Task goal =>
Only the lines from the one containing "(a = 0x02C → w = s.avgG) ∧" to the end of the records belong in the output; print them exactly.

**** Task input

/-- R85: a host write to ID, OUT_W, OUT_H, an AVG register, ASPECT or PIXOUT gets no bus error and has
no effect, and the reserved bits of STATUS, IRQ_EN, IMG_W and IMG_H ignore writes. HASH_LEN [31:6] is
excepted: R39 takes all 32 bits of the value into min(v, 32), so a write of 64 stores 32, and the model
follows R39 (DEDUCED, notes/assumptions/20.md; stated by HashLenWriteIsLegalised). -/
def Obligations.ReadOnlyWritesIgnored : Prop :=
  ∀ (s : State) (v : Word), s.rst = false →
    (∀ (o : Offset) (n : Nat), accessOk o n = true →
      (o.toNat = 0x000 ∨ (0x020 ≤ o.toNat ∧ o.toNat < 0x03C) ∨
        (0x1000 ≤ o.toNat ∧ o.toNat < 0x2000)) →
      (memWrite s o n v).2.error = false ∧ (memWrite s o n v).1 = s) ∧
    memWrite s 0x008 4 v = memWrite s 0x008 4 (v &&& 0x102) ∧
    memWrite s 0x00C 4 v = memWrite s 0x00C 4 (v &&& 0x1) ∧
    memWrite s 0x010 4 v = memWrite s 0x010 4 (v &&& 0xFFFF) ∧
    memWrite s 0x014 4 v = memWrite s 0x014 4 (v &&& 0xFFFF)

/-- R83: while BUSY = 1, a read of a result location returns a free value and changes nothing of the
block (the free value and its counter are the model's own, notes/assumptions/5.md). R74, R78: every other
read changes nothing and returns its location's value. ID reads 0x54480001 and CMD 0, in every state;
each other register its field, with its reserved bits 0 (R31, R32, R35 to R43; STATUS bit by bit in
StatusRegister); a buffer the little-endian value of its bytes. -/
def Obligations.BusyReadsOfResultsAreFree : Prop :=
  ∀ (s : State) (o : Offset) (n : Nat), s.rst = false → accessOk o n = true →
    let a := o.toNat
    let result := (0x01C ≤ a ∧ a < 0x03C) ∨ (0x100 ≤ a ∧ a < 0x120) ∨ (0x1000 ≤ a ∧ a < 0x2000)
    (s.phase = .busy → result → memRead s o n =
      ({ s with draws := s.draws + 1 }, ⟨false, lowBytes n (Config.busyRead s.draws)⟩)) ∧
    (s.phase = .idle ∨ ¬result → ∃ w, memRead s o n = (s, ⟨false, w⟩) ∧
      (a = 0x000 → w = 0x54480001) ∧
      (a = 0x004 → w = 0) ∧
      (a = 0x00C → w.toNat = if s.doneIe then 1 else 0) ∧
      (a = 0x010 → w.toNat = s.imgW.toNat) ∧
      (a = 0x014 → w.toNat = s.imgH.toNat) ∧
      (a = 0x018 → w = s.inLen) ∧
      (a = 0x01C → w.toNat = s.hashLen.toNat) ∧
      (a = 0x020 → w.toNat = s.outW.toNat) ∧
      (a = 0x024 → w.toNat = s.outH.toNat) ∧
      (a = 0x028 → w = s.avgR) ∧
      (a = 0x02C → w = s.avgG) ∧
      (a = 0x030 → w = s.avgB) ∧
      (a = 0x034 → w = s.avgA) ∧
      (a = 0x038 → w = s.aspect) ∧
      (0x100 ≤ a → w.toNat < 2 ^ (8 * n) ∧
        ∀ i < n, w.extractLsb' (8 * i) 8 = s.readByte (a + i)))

********

Solution to this task =>
      (a = 0x02C → w = s.avgG) ∧
      (a = 0x030 → w = s.avgB) ∧
      (a = 0x034 → w = s.avgA) ∧
      (a = 0x038 → w = s.aspect) ∧
      (0x100 ≤ a → w.toNat < 2 ^ (8 * n) ∧
        ∀ i < n, w.extractLsb' (8 * i) 8 = s.readByte (a + i)))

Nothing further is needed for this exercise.